-- ==== Sys2Proof/Machine/Quant.lean ====
section
/-! DEFINITION. Zero points, the rescale table and the requantisation arithmetic of chapter 06. -/

namespace Sys2Proof.Machine

/-- An integer element format: its width and whether it is signed. -/
structure IntFmt where
  bits : Nat
  sgn : Bool
  deriving DecidableEq, Repr

/-- The value of an integer element. -/
def IntFmt.decode (f : IntFmt) (v : Nat) : Int := if f.sgn then signed f.bits v else (v % 2 ^ f.bits : Nat)

/-- The least value of an integer format (R189). -/
def IntFmt.lo (f : IntFmt) : Int := if f.sgn then -(2 ^ (f.bits - 1) : Nat) else 0
/-- The greatest value of an integer format (R189). -/
def IntFmt.hi (f : IntFmt) : Int := if f.sgn then ((2 ^ (f.bits - 1) : Nat) : Int) - 1 else ((2 ^ f.bits : Nat) : Int) - 1

/-- A zero-point byte read for an operand format (Table 6.1). -/
def IntFmt.zeroPoint (f : IntFmt) (byte : Nat) : Int := f.decode byte

/-- Whether the zero-point byte is legal for the format (R182). -/
def IntFmt.zpOk (f : IntFmt) (byte : Nat) : Bool := f.bits == 8 || decide (byte < 16)

/-- A rescale table entry (Table 6.3). -/
structure Rescale where
  mult : Int
  bias : Int
  shift : Nat
  outZp : Int
  clampLo : Int
  clampHi : Int
  deriving DecidableEq, Repr

/-- Reads an entry from its 16 bytes; the reserved bits are ignored (R186). -/
def Rescale.ofBytes (bs : List Byte) : Rescale :=
  ⟨signed 32 (fieldOf bs 0 4), signed 32 (fieldOf bs 4 4), fieldOf bs 8 1 % 64,
   signed 16 (fieldOf bs 10 2), signed 16 (fieldOf bs 12 2), signed 16 (fieldOf bs 14 2)⟩

/-- The rounding shift of R191; true beside the result when it met an exact tie. -/
def rshiftRound (p : Int) (n : Nat) (even : Bool) : Int × Bool :=
  if n = 0 then (p, false) else
  let d : Int := (2 ^ n : Nat)
  let q := p / d
  let r := p - q * d
  let half : Int := (2 ^ (n - 1) : Nat)
  if r > half then (q + 1, false)
  else if r = half then
    (if even then (if q % 2 = 1 then q + 1 else q) else (if p > 0 then q + 1 else q), true)
  else (q, false)

/-- What requantisation gives for one output: the value, whether it saturated, whether it met a tie. -/
structure Requant where
  out : Int
  sat : Bool
  tie : Bool
  deriving DecidableEq, Repr

/-- R189: bias, multiply, rounding shift, output zero point, clamp, final saturation. -/
def requantise (acc : Int) (e : Rescale) (f : IntFmt) (even : Bool) : Requant :=
  let s := acc + e.bias
  let p := s * e.mult
  let q := rshiftRound p e.shift even
  let v := q.1 + e.outZp
  let c := if v < e.clampLo then e.clampLo else v
  let c := if c > e.clampHi then e.clampHi else c
  let sat := decide (v < f.lo) || decide (v > f.hi)
  let c := if c < f.lo then f.lo else c
  let c := if c > f.hi then f.hi else c
  ⟨c, sat, q.2⟩

/-- Int32 addition that saturates; true beside it when it did (R146). -/
def addSat32 (a b : Int) : Int × Bool :=
  let v := a + b
  if v < -2147483648 then (-2147483648, true) else if v > 2147483647 then (2147483647, true) else (v, false)

/-- What a golden run of a skein adds to its counters (R193, Table 6.6): it runs in away mode, and how many ties it meets is
free. -/
def State.goldenTies (s : State) (k : Nat) : State :=
  ({ s with freeCount := s.freeCount + 1 }).count Fld.SKEIN_RQ_CNT_TIE_COUNT k (Config.freeWord s.freeCount).toNat

/-- What a self-test or a field-test slice of a skein adds to its counters (R193, Table 6.6): it runs in even mode, and how
many commands it holds and how many ties they meet is free. -/
def State.testRun (s : State) (k : Nat) : State :=
  ({ s with freeCount := s.freeCount + 2 }.count Fld.SKEIN_RQ_CNT_EVEN_COUNT k (Config.freeWord s.freeCount).toNat).count
    Fld.SKEIN_RQ_CNT_TIE_COUNT k (Config.freeWord (s.freeCount + 1)).toNat

end Sys2Proof.Machine
end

Task directions
Using the entries above, return exactly the lines from the line with "did (R146). -/" to the line with "def State.goldenTies (s", counting both of those lines.

Reply
/-- Int32 addition that saturates; true beside it when it did (R146). -/
def addSat32 (a b : Int) : Int × Bool :=
  let v := a + b
  if v < -2147483648 then (-2147483648, true) else if v > 2147483647 then (2147483647, true) else (v, false)

/-- What a golden run of a skein adds to its counters (R193, Table 6.6): it runs in away mode, and how many ties it meets is
free. -/
def State.goldenTies (s : State) (k : Nat) : State :=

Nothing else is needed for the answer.